Von Neumann, J. (1961). The mathematician. Collected works, Pergamon.
http://www.nytimes.com/2013/03/10/magazine/the-professor-the-bikini-model-and-the-suitcase-full-of-trouble.html?_r=3&
People concur in saying that Frampton is unusually gullible.
This story of an incredibly gullible scientist (or so it seems) might also be relevant to your remark that the optimality of epistemic vigilance can only be measured in view of its fit to the milieu. An optimal epistemic vigilance would enable people to believe most of the true things they are told and to disbelieve most of the false things they are told (especially the costly one). The inconvincible sceptic as well as the gullible has less than optimal epistemic vigilance. The optimal vigilance fall in between, but its precise position depends on whether the environment is full of false claims or not. It would be interesting to know whether there are different cognitive developments of epistemic vigilance depending on the type of environment in which a child grows up. This could account for some variability across individuals.
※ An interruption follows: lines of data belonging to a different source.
-- ==== Sys2Proof/Machine/Step.lean ====
section
/-! DEFINITION. One step of the machine (30_encoding.md R69), and how a command word comes to be the next one it takes. -/

namespace Sys2Proof

namespace Machine

/-- One step: one handshake on a port, or a reset. -/
def step (s : State) : Host.Outcome State Fault Refusal := transition s

/-- `s` with a word of the opcode table presented on the command port, so that the next step accepts it (log 14). -/
def State.withFetchWord (s : State) (nbits w : Nat) : State := presentWord s (wordOfTable nbits w)

end Machine

end Sys2Proof
end

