-- ==== Sys2Proof/Tests/Slice0.lean ====
section
/-! SUPPORT. Tests of the model, and a witness for the hypotheses of each statement. Every expected value is from the
spec: 95_test_vectors.md, the examples of 30_encoding.md and 40_codec.md, or a hand calculation from the rule a comment
names. -/

namespace Sys2Proof.Tests

open Sys2Proof Sys2Proof.Machine

/-- One field of the next state, `none` where the machine stops. -/
def field {α : Type} (o : Out) (f : State → α) : Option α :=
  match o with
  | .next t => some (f t)
  | .fault _ => none
  | .refused _ => none

/-- A word on the command port of the block after reset. -/
def withWord (w : CmdWord) : State := { State.reset with cmds := [w] }

/-- The block in ISSUE at a row of the command in `w`. -/
def inIssue (w : CmdWord) (k : BitVec 3) : State := { State.reset with fsm := .issue, cmd := w, stepIx := k }

/-- The block in WAIT at a row of the command in `w`. -/
def inWait (w : CmdWord) (k : BitVec 3) (as : List Answer) : State :=
  { State.reset with fsm := .wait, cmd := w, stepIx := k, answers := as }

/-- The block in DONE with a result. -/
def inDone : State := { State.reset with fsm := .done, status := some .ok, res0 := some 0x59#8 }

/-- The oracle answers `ok` with a byte. -/
def okWith (b : Byte) : Answer := .oracle ⟨true, 0#Config.errW, b⟩ false

/-- The oracle answers with an error. -/
def failed (landed : Bool) : Answer := .oracle ⟨false, 0#Config.errW, 0x00#8⟩ landed

/-! ### Decoding: words written out bit by bit from 30_encoding.md R70, R72, R73, R74 -/

/-- `OP 0001 FMT 00 RSV 00`, three zero bytes, 59. -/
theorem test_decode_bin2bcd :
    decode 0b0001000000000000000000000000000000111011#40 = .ok (.bin2bcd 59#8) := by decide

theorem test_decode_bcd2bin :
    decode 0b0010000000000000000000000000000001011001#40 = .ok (.bcd2bin 0x59#8) := by decide

/-- `OP 0011 FMT 11 RSV 00`, three zero bytes, 10. -/
theorem test_decode_enchours_pm :
    decode 0b0011110000000000000000000000000000001010#40 = .ok (.enchours 10#8 .pm) := by decide

/-- `FMT 10` is AM. -/
theorem test_decode_enchours_am :
    decode 0b0011100000000000000000000000000000001100#40 = .ok (.enchours 12#8 .am) := by decide

theorem test_decode_dechours :
    decode 0b0100000000000000000000000000000001110000#40 = .ok (.dechours 0x70#8) := by decide

theorem test_decode_encsec :
    decode 0b0101000000000000000000000000000000000001#40 = .ok (.encsec 1#8) := by decide

theorem test_decode_decsec :
    decode 0b0110000000000000000000000000000011011001#40 = .ok (.decsec 0xD9#8) := by decide

theorem test_decode_init :
    decode 0b1000000000000000000000000000000000000000#40 = .ok .init := by decide

/-- `OP 1001 FMT 11 RSV 00`, zero, hours 10, minutes 25, seconds 1. -/
theorem test_decode_settime :
    decode 0b1001110000000000000010100001100100000001#40 = .ok (.settime 1#8 25#8 10#8 .pm) := by decide

/-- `OP 1010 FMT 00 RSV 00`, year 22, month 12, weekday 3, day 27. -/
theorem test_decode_setdate :
    decode 0b1010000000010110000011000000001100011011#40 = .ok (.setdate 27#8 3#8 12#8 22#8) := by decide

theorem test_decode_gettime :
    decode 0b1011000000000000000000000000000000000000#40 = .ok .gettime := by decide

theorem test_decode_getdate :
    decode 0b1100000000000000000000000000000000000000#40 = .ok .getdate := by decide

/-- R82's example. -/
theorem test_encode_settime : encode (.settime 1#8 25#8 10#8 .pm) = 0x9C000A1901#40 := by decide

/-- 95_test_vectors.md P1. -/
theorem test_encode_setdate : encode (.setdate 27#8 3#8 12#8 22#8) = 0xA0160C031B#40 := by decide

/-! ### Ill-formed words, one for each check (95_test_vectors.md section 2.4 and 30_encoding.md R76) -/

theorem test_illformed_opcode : [0x0#4, 0x7#4, 0xD#4, 0xE#4, 0xF#4].all
    (fun op => !opcodeAssigned (assembleWord op 0#2 0#8 0#8 0#8 0#8)) = true := by decide

theorem test_illformed_reserved : reservedZero 0x8100000000#40 = false ∧ reservedZero 0x8200000000#40 = false := by decide

/-- Format 0b01 is illegal on ENCHOURS and SETTIME, and 0b10 on BIN2BCD. -/
theorem test_illformed_format : formatLegal 0x3400000005#40 = false ∧ formatLegal 0x94000A1901#40 = false ∧
    formatLegal 0x1800000005#40 = false := by decide

/-- An unused operand byte at each of the four places. -/
theorem test_illformed_operand : unusedZero 0xB000000001#40 = false ∧ unusedZero 0x1000000100#40 = false ∧
    unusedZero 0x4000010000#40 = false ∧ unusedZero 0x9001000000#40 = false := by decide

/-- The four refusals of the decoder. -/
theorem test_decode_refuses : decode 0x0000000000#40 = .error .reservedOpcode ∧
    decode 0x8100000000#40 = .error .reservedBits ∧ decode 0x94000A1901#40 = .error .formatTag ∧
    decode 0xC001000000#40 = .error .unusedOperand := by decide

theorem test_legalWord_refuses : legalWord 0x0000000000#40 = false ∧ legalWord 0x8100000000#40 = false ∧
    legalWord 0x94000A1901#40 = false ∧ legalWord 0xC001000000#40 = false := by decide

/-! ### Fetch -/

theorem test_table_word : decodeTableWord 40 0x9C000A1901 = some (.settime 1#8 25#8 10#8 .pm) ∧
    decodeTableWord 40 0x0000000000 = none := by decide

/-- The very next step after `withFetchWord` accepts the word (R100). -/
theorem test_fetch : field (step (State.reset.withFetchWord 40 0x100000003B)) (fun t => (t.fsm, t.cmd, t.res0)) =
    some (.done, 0x100000003B#40, some 0x59#8) := by decide

/-! ### Codec commands (95_test_vectors.md sections 1 and 2) -/

theorem test_bin2bcd_59 : field (step (withWord 0x100000003B#40)) (fun t => (t.res0, t.status)) =
    some (some 0x59#8, some .ok) := by decide

/-- R94: 100 is not clamped and no error. -/
theorem test_bin2bcd_100 : field (step (withWord 0x1000000064#40)) (fun t => (t.res0, t.status)) =
    some (some (Config.bin2bcdOor 100#8), some .ok) := rfl

theorem test_bcd2bin_59 : field (step (withWord 0x2000000059#40)) State.res0 = some (some 59#8) := by decide

/-- R95: an invalid byte is no error. -/
theorem test_bcd2bin_invalid : field (step (withWord 0x200000000A#40)) (fun t => (t.res0, t.status)) =
    some (some (Config.bcd2binInvalid 0x0A#8), some .ok) := rfl

/-- R88: bit 5 of 0x20 is cleared in AM. -/
theorem test_enchours_20_am : field (step (withWord 0x3800000014#40)) State.res0 = some (some 0x40#8) := by decide

/-- E4: bit 5 is kept in 24-hour mode. -/
theorem test_enchours_23_h24 : field (step (withWord 0x3000000017#40)) State.res0 = some (some 0x23#8) := by decide

theorem test_dechours_23 : field (step (withWord 0x4000000023#40)) (fun t => (t.res0, t.rfmt)) =
    some (some 23#8, some .h24) := by decide

/-- R89: bit 7 is not cleared. -/
theorem test_dechours_e5 : field (step (withWord 0x40000000E5#40)) (fun t => (t.res0, t.rfmt)) =
    some (some 85#8, some .pm) := by decide

/-- R98: bit 7 of 0x80 is cleared. -/
theorem test_encsec_80 : field (step (withWord 0x5000000050#40)) State.res0 = some (some 0x00#8) := by decide

theorem test_decsec_b7 : field (step (withWord 0x60000000B7#40)) State.res0 = some (some 37#8) := by decide

/-! ### Sequenced commands (95_test_vectors.md sections 2.5 to 2.7) -/

/-- `INIT` with 0x80 read back: halted, and no error. -/
theorem test_init_halted : field (step (inWait 0x8000000000#40 3#3 [okWith 0x80#8])) (fun t => (t.fsm, t.status, t.res0)) =
    some (.done, some .ok, some 0x01#8) := by decide

/-- `INIT` with 0x7F read back: bits 6 to 0 are ignored. -/
theorem test_init_running : field (step (inWait 0x8000000000#40 3#3 [okWith 0x7F#8])) State.res0 =
    some (some 0x00#8) := by decide

/-- `SETTIME 75, 60, 13, PM`: no range check. -/
theorem test_settime_hours : presentedRequest (inIssue (encode (.settime 75#8 60#8 13#8 .pm)) 2#3) =
    some (.write 0x68#7 0x02#8 0x73#8) := by decide

/-- P1: `SETTIME 1, 25, 10, PM`. -/
theorem test_settime_minutes : field (step (inIssue 0x9C000A1901#40 1#3)) (fun t => (t.fsm, t.issued)) =
    some (.wait, [.write 0x68#7 0x01#8 0x25#8]) := by decide

/-- P1: `SETDATE 27, 3, 12, 22` writes the weekday second. -/
theorem test_setdate_weekday : presentedRequest (inIssue 0xA0160C031B#40 1#3) = some (.write 0x68#7 0x03#8 0x03#8) := by
  decide

/-- Section 2.6, `SETDATE` failing at request 2: the register may have been written. -/
theorem test_setdate_aborts : field (step (inWait 0xA0160C031B#40 2#3 [failed true]))
    (fun t => (t.fsm, t.status, t.chip.regs)) = some (.done, some .transportError, [(5, 0x12#8)]) := by decide

/-- Section 2.5: `GETTIME` reading 0x52 at its last request. -/
theorem test_gettime_hours : field (step (inWait 0xB000000000#40 5#3 [okWith 0x52#8]))
    (fun t => (t.fsm, t.res2, t.rfmt)) = some (.done, some 12#8, some .am) := by decide

/-- Section 2.7: WAIT at STEP 1, `ok([0x01])`. -/
theorem test_gettime_seconds : field (step (inWait 0xB000000000#40 1#3 [okWith 0x01#8]))
    (fun t => (t.fsm, t.stepIx, t.res0)) = some (.issue, 2#3, some 1#8) := by decide

/-- Section 2.5: `GETDATE` reading 0x99 at its last request. -/
theorem test_getdate_year : field (step (inWait 0xC000000000#40 7#3 [okWith 0x99#8])) (fun t => (t.fsm, t.res3)) =
    some (.done, some 99#8) := by decide

/-- Section 2.7: a reset in WAIT; register 0x05 maybe written. -/
theorem test_reset_in_wait : field (step { inWait 0xA0160C031B#40 2#3 [] with rst := [.high true] })
    (fun t => (t.fsm, t.status, t.delivered.length, t.chip.regs)) = some (.idle, none, 0, [(5, 0x12#8)]) := by decide

/-- The reference chip: `INIT` reads back what it wrote (E7). -/
theorem test_refChip_read : field
    (step { inWait 0x8000000000#40 3#3 [.refChip] with chip := ⟨[(0, 0x00#8)], some 0x00#8⟩ })
    (fun t => (t.res0, t.chip.ptr)) = some (some 0x00#8, none) := by decide

/-- R82. -/
theorem test_asmText : asmText (.settime 1#8 25#8 10#8 .pm) = "SETTIME 1, 25, 10, PM" := by decide

/-- R77: `OK; 1, 25, 10, ⊥; PM`, the undriven byte being the fill's. -/
theorem test_response_word : Response.word 0x3AA000000#36
    ⟨some .ok, some .pm, none, some 10#8, some 25#8, some 1#8, none⟩ = 0x3AA0A1901#36 := by decide

/-! ### Witnesses: states and operands that meet the hypotheses of each statement -/

theorem witness_EncodeAfterDecode : decode 0x9C000A1901#40 = .ok (.settime 1#8 25#8 10#8 .pm) := by decide

theorem witness_DecoderAcceptsExactlyLegalWords : legalWord 0x3C0000000A#40 = true ∧ legalWord 0x340000000A#40 = false := by
  decide

/-- A word that matches ENCHOURS under its mask, and one that does but for the reserved tag. -/
theorem witness_OpcodeTableMasksDecode : ("ENCHOURS", 0xF3FFFFFF00#40, 0x3000000000#40) ∈ opcodeRows ∧
    0x3C0000000A#40 &&& 0xF3FFFFFF00#40 = 0x3000000000#40 ∧ (0x3C0000000A#40).extractLsb' 34 2 ≠ 0b01#2 ∧
    (0x340000000A#40).extractLsb' 34 2 = 0b01#2 := by
  refine ⟨?_, by decide, by decide, by decide⟩
  simp [opcodeRows]

theorem witness_FormatTagsAreHoursBits : Fmt.am ≠ Fmt.h24 ∧ Fmt.pm ≠ Fmt.h24 := by decide

/-- The largest binary value and the largest valid byte, and where each range ends. -/
theorem witness_BcdRoundTrip : (99#8).toNat < 100 ∧ ¬ (100#8).toNat < 100 ∧ bcdValid 0x99#8 = true ∧
    bcdValid 0x9A#8 = false := by decide

/-- The round trip at the ends of each set and just outside it (95_test_vectors.md section 2.2). -/
theorem witness_HoursRoundTripSets :
    decHours (encHours 39#8 .h24) = (39#8, .h24) ∧ decHours (encHours 40#8 .h24) ≠ (40#8, .h24) ∧
    decHours (encHours 80#8 .h24) = (80#8, .h24) ∧ decHours (encHours 19#8 .am) = (19#8, .am) ∧
    decHours (encHours 20#8 .am) ≠ (20#8, .am) ∧ decHours (encHours 19#8 .pm) = (19#8, .pm) ∧
    decHours (encHours 79#8 .pm) ≠ (79#8, .pm) ∧ decHours (encHours 99#8 .pm) = (99#8, .pm) := by decide

theorem witness_SecondsRoundTrip : (79#8).toNat < 80 ∧ 80 ≤ (80#8).toNat ∧ (99#8).toNat < 100 ∧
    decSec (encSec 99#8) = 19#8 := by decide

/-- The hypothesis of the six codec results. -/
theorem witness_CodecResults : State.reset.fsm = .idle := rfl

/-- The table's own numbers at the ends of the clauses of `digitsByte` and `digitsValue`. -/
theorem witness_digits : digitsByte 99#8 = 0x99#8 ∧ digitsByte 100#8 = Config.bin2bcdOor 100#8 ∧
    digitsValue 0x99#8 = 99#8 ∧ digitsValue 0x9A#8 = Config.bcd2binInvalid 0x9A#8 :=
  ⟨rfl, rfl, rfl, rfl⟩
As for scientists, they are supposed to instantiate high epistemic vigilance. So how can Frampton be at the same time so gullible and a good physicist? I see two non-exclusive possibilities:
(1) Frampton exercises epistemic vigilance, but only in the domain of physics. This can happen because the scientific environment fosters argumentative abilities. By contrast, Frampton did not wish or need to convince others that he was having a relation with a beautiful model. He did not need to find good reasons for his beliefs and did not wish to adress counter-arguments. Hugo Mercier pointed to me that this difference in the argumentative context could explain the fact that Newton, with so great achievements in physics, did so badly in chemistry/alchemy. There was in alchemy no need to convince others; it was a secret enterprise.
(2) Frampton does not exercise much epistemic vigilance, but does well in physics nonetheless because the process of checking the plausibility of claims is distributed to others. Only very selected information arrives to his creative mind. This is thanks to the process through which scientific information comes to be distributed---the review process for instance. In science, epistemic vigilance is distributed across individuals and institutionalised. In that context, some gullibility might be an advantage. The schoolgirl, in any case, does better by believing the apparently crazy things that her teacher says (e.g. sound is the vibration of matter). At the research level also, it can pay to believe improbable hypotheses; it means pursuing a high risk, high reward research programme.